──────── MATERIAL FOR THIS EXERCISE ────────

-- ==== Sys2Proof/Machine/Fire.lean ====
section
/-! DEFINITION. The Dispatcher's handling of one fire, stage by stage (02, sections 2.4 to 2.7). -/

namespace Sys2Proof.Machine

/-- The lateness λ of an occurrence, measured at the fire tick; 2^31 for an entry kept due (R39). -/
def State.lateness (s : State) (e : Entry) : Nat := (-(s.entryDist s.now e)).toNat

/-- The copy of a fire's working state, taken with the entry, and its lateness (R38, R39). -/
def State.fireCopy (s : State) (e : Entry) : FireCopy where
  slot     := e.slot
  desc     := (s.slot e.slot).desc
  nominal  := (s.slot e.slot).due
  fireTick := s.now
  stamp    := s.now
  lam      := s.lateness e

/-- Stage three: a DROP occurrence later than its tolerance is dropped (R40). -/
def Descriptor.drops (d : Descriptor) (lam : Nat) : Bool := d.late == .drop && decide (d.tolerance.toNat < lam)

/-- The flag an answer of the Line Unit adds to the fire (R41). -/
def LineAnswer.outcome : LineAnswer → FireOutcome
  | .done => .done
  | .preempted _ => .preempt
  | .underrun => .underrun
  | .blocked => .blocked

/-- The preempted slot that an answer names (R41). -/
def LineAnswer.preemptedSlot : LineAnswer → Option SlotId
  | .preempted p => some p
  | .done | .underrun | .blocked => none

/-- The line an applied occurrence hands its action to: none for NOTIFY (R40). -/
def Descriptor.actsOn (d : Descriptor) : Option LineId := if d.action = .notify then none else d.line

/-- What the Line Unit makes of the action of an applied occurrence: the line after it, the answer, and whether the
pattern has run empty (R41). -/
def State.handOver (s : State) (c : FireCopy) (l : LineId) : ActionResult :=
  (s.line l).act c.desc.action c.slot c.desc.width c.fireTick

/-- What stage three finds: the occurrence dropped, or the answer to its action (R40, R41). -/
def State.applied (s : State) (c : FireCopy) : Applied :=
  if c.desc.drops c.lam then ⟨.dropped, none⟩
  else
    match c.desc.actsOn with
    | none => ⟨.done, none⟩
    | some l => ⟨(s.handOver c l).answer.outcome, (s.handOver c l).answer.preemptedSlot⟩

/-- What stage three does: an applied occurrence's action on its line, and the PATTERN_EMPTY of a SHIFT that took the last
bit (R40, R41, R65). -/
def State.applyStage (s : State) (c : FireCopy) : State :=
  if c.desc.drops c.lam then s
  else
    match c.desc.actsOn with
    | none => s
    | some l =>
      (s.setLine l (s.handOver c l).line).postIf s.now
        (if (s.handOver c l).patternEmpty then some (.patternEmpty l) else none)

/-- Stage four: accounting (R42). -/
def Slot.accounted (r : Slot) (d : Descriptor) : Slot :=
  { r with
    occurrences := satAdd16 r.occurrences 1
    repeatsLeft := if d.counted then BitVec.ofNat 16 (r.repeatsLeft.toNat - 1) else r.repeatsLeft }

/-- The number of occurrences past by more than the tolerance, from one past by `past` on, each `period` later
than the one before (R44): the least number of periods that brings the next due time within the tolerance. -/
def overdueCount (past : Int) (tolerance period : Nat) : Nat :=
  if past ≤ tolerance then 0 else ((past - tolerance).toNat + period - 1) / period

/-- The due time of the occurrence after this one (R43). -/
def FireCopy.nextNominal (c : FireCopy) : Tick := c.nominal + c.desc.period.setWidth 32

/-- The skip count of a fire that leaves `left` repeats after accounting: none under FIRE or where the slot has
completed, otherwise what R44 passes over, at most the repeats left of a counted slot (R43 to R45). -/
def FireCopy.skips (c : FireCopy) (left : BitVec 16) : Nat :=
  if c.desc.period = 0 ∨ c.desc.late = .fire then 0
  else
    let overdue :=
      overdueCount (pastBy c.nextNominal c.fireTick) c.desc.tolerance.toNat c.desc.period.toNat
    if c.desc.counted then min overdue left.toNat else overdue

/-- Stage five completes the slot: a one-shot, or a counted slot that has spent its repeats in accounting or while
skipping (R43, R46). -/
def FireCopy.completes (c : FireCopy) (left : BitVec 16) : Bool :=
  c.desc.period == 0 || (c.desc.counted && c.skips left == left.toNat)

/-- The record of a slot that completes (R46). -/
def Slot.completed (r : Slot) (c : FireCopy) (skips : Nat) : Slot :=
  if c.desc.autoRelease then Slot.cleared
  else
    { r with
      state := .loaded, due := c.nominal, repeatsLeft := 0, skipTotal := satAdd16 r.skipTotal (min skips 65535) }

/-- The record of a slot that is re-armed, but for its placement (R44, R47). -/
def Slot.rearmed (r : Slot) (c : FireCopy) (skips : Nat) : Slot :=
  { r with
    repeatsLeft := if c.desc.counted then BitVec.ofNat 16 (r.repeatsLeft.toNat - skips) else r.repeatsLeft
    skipTotal := satAdd16 r.skipTotal (min skips 65535) }

/-- The due time of a re-armed slot, past the occurrences skipped (R43, R44). -/
def FireCopy.rearmDue (c : FireCopy) (skips : Nat) : Tick :=
  c.nextNominal + BitVec.ofNat 32 skips * c.desc.period.setWidth 32

/-- Stages four and five: accounting, then re-arm or completion (R42 to R47). -/
def State.accountAndPlace (s : State) (c : FireCopy) : State :=
  let r := (s.slot c.slot).accounted c.desc
  let skips := c.skips r.repeatsLeft
  if c.completes r.repeatsLeft then s.setSlot c.slot (r.completed c skips)
  else s.placeSlot c.slot (r.rearmed c skips) (c.rearmDue skips) c.fireTick

/-- The due time a chain gives its target: the nominal due time plus the chain offset (R48). -/
def FireCopy.chainDue (c : FireCopy) : Tick := c.nominal + c.desc.chainOffset.setWidth 32

/-- The target that stage six asks to arm: none for a dropped occurrence or without a chain (R48). -/
def FireCopy.target (c : FireCopy) (outcome : FireOutcome) : Option SlotId :=
  if outcome = .dropped then none else c.desc.chain

/-- Stage six: a LOADED target is armed (R48), any other is missed (R49). -/
def State.chain (s : State) (c : FireCopy) (outcome : FireOutcome) : State :=
  match c.target outcome with
  | none => s
  | some i =>
    match (s.slot i).state with
    | .loaded => s.armSlot i c.chainDue c.fireTick
    | .empty | .pending | .suspended => s

/-- The target that stage six misses (R49). -/
def State.chainMissed (s : State) (c : FireCopy) (outcome : FireOutcome) : Option SlotId :=
  match c.target outcome with
  | none => none
  | some i =>
    match (s.slot i).state with
    | .loaded => none
    | .empty | .pending | .suspended => some i

/-- The notify field calls for a FIRE notification (R50). -/
def NotifyMode.calls : NotifyMode → Bool → Bool
  | .none, _ => false
  | .each, _ => true
  | .last, completing => completing

/-- What a FIRE notification reports (R50). -/
def FireCopy.report (c : FireCopy) (a : Applied) (last : Bool) (skips : Nat) : FireReport where
  slot    := c.slot
  line    := c.desc.line
  aux     := match a.preempted with
    | some p => BitVec.ofNat 32 p.val
    | none => BitVec.ofNat 32 c.lam
  late    := decide (0 < c.lam)
  last    := last
  outcome := a.outcome
  skips   := BitVec.ofNat 16 (min skips 65535)

/-- The repeats left after accounting, on which completion and skipping turn (R42 to R44). -/
def State.leftAfterAccounting (s : State) (c : FireCopy) : BitVec 16 :=
  ((s.slot c.slot).accounted c.desc).repeatsLeft

/-! ### The stages, each a happening of its own (R38, R51, R53) -/

/-- A fire takes one stage (R40 to R51). Accounting and placement are one stage, since nothing but the fire itself reaches
the slot's counts between them (R9). -/
def State.fireStage (s : State) (c : FireCopy) : FireStage → State
  | .apply => (s.applyStage c).withDispatcher (.firing c (.place (s.applied c)))
  | .place a =>
    let left := s.leftAfterAccounting c
    (s.accountAndPlace c).withDispatcher (.firing c (.chain a (c.completes left) (c.skips left)))
  | .chain a last skips =>
    (s.chain c a.outcome).withDispatcher (.firing c (.notify a last skips (s.chainMissed c a.outcome)))
  | .notify a last skips missed =>
    (s.postIf c.stamp (if c.desc.notify.calls last then some (.fire (c.report a last skips)) else none)).withDispatcher
      (match missed with
        | some j => .firing c (.miss j)
        | none => .idle)
  | .miss j => (s.post c.stamp (.chainMiss c.slot j)).withDispatcher .idle

/-- A fire in progress takes at most `n` stages. -/
def State.runFire : Nat → State → State
  | 0, s => s
  | n + 1, s =>
    match s.dispatcher with
    | .idle => s
    | .firing c stage => runFire n (s.fireStage c stage)

/-- A fire in progress runs to its end. -/
def State.endFire (s : State) : State := s.runFire 5

/-- The taking of the head entry: it is removed and the fire's working state copied (R38, R39). -/
def State.takeHead (s : State) (e : Entry) (rest : List Entry) : State :=
  (s.withPlist rest).withDispatcher (.firing (s.fireCopy e) .apply)

/-- FIRE: the Dispatcher, IDLE, takes the head of the list when it is due, and the fire runs on; FIRING, it goes on with
the fire it has. Other happenings fall between its stages where `pauses` lets them in (R37, R38, R51, log 24). -/
def execFire (s : State) : Host.Outcome State Fault Refusal :=
  .next (match s.dispatcher with
    | .firing c stage => (State.runFire s.further (s.fireStage c stage)).pauseTaken
    | .idle =>
      match s.plist with
      | [] => s
      | e :: rest => if s.headDue e then (State.runFire s.further (s.takeHead e rest)).pauseTaken else s)

/-! ### Claims on the slot being fired (R9, R38) -/

/-- The slot that a fire in progress has claimed. -/
def State.firedSlot (s : State) : Option SlotId :=
  match s.dispatcher with
  | .idle => none
  | .firing c _ => some c.slot

/-- A claim on slot `i`: where a fire has claimed the slot, the fire runs to its end first (R9, R38, log 24). -/
def State.claim (s : State) (i : SlotId) : State := if s.firedSlot = some i then s.endFire else s

end Sys2Proof.Machine
end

────────

■ **WORK ITEM**
Search the listing above for the lines with "none => none" and "BitVec.ofNat 32 p.val", then output those lines and all lines between them exactly.

■ **ANSWER FOR THE TASK**
  | none => none
  | some i =>
    match (s.slot i).state with
    | .loaded => none
    | .empty | .pending | .suspended => some i

/-- The notify field calls for a FIRE notification (R50). -/
def NotifyMode.calls : NotifyMode → Bool → Bool
  | .none, _ => false
  | .each, _ => true
  | .last, completing => completing

/-- What a FIRE notification reports (R50). -/
def FireCopy.report (c : FireCopy) (a : Applied) (last : Bool) (skips : Nat) : FireReport where
  slot    := c.slot
  line    := c.desc.line
  aux     := match a.preempted with
    | some p => BitVec.ofNat 32 p.val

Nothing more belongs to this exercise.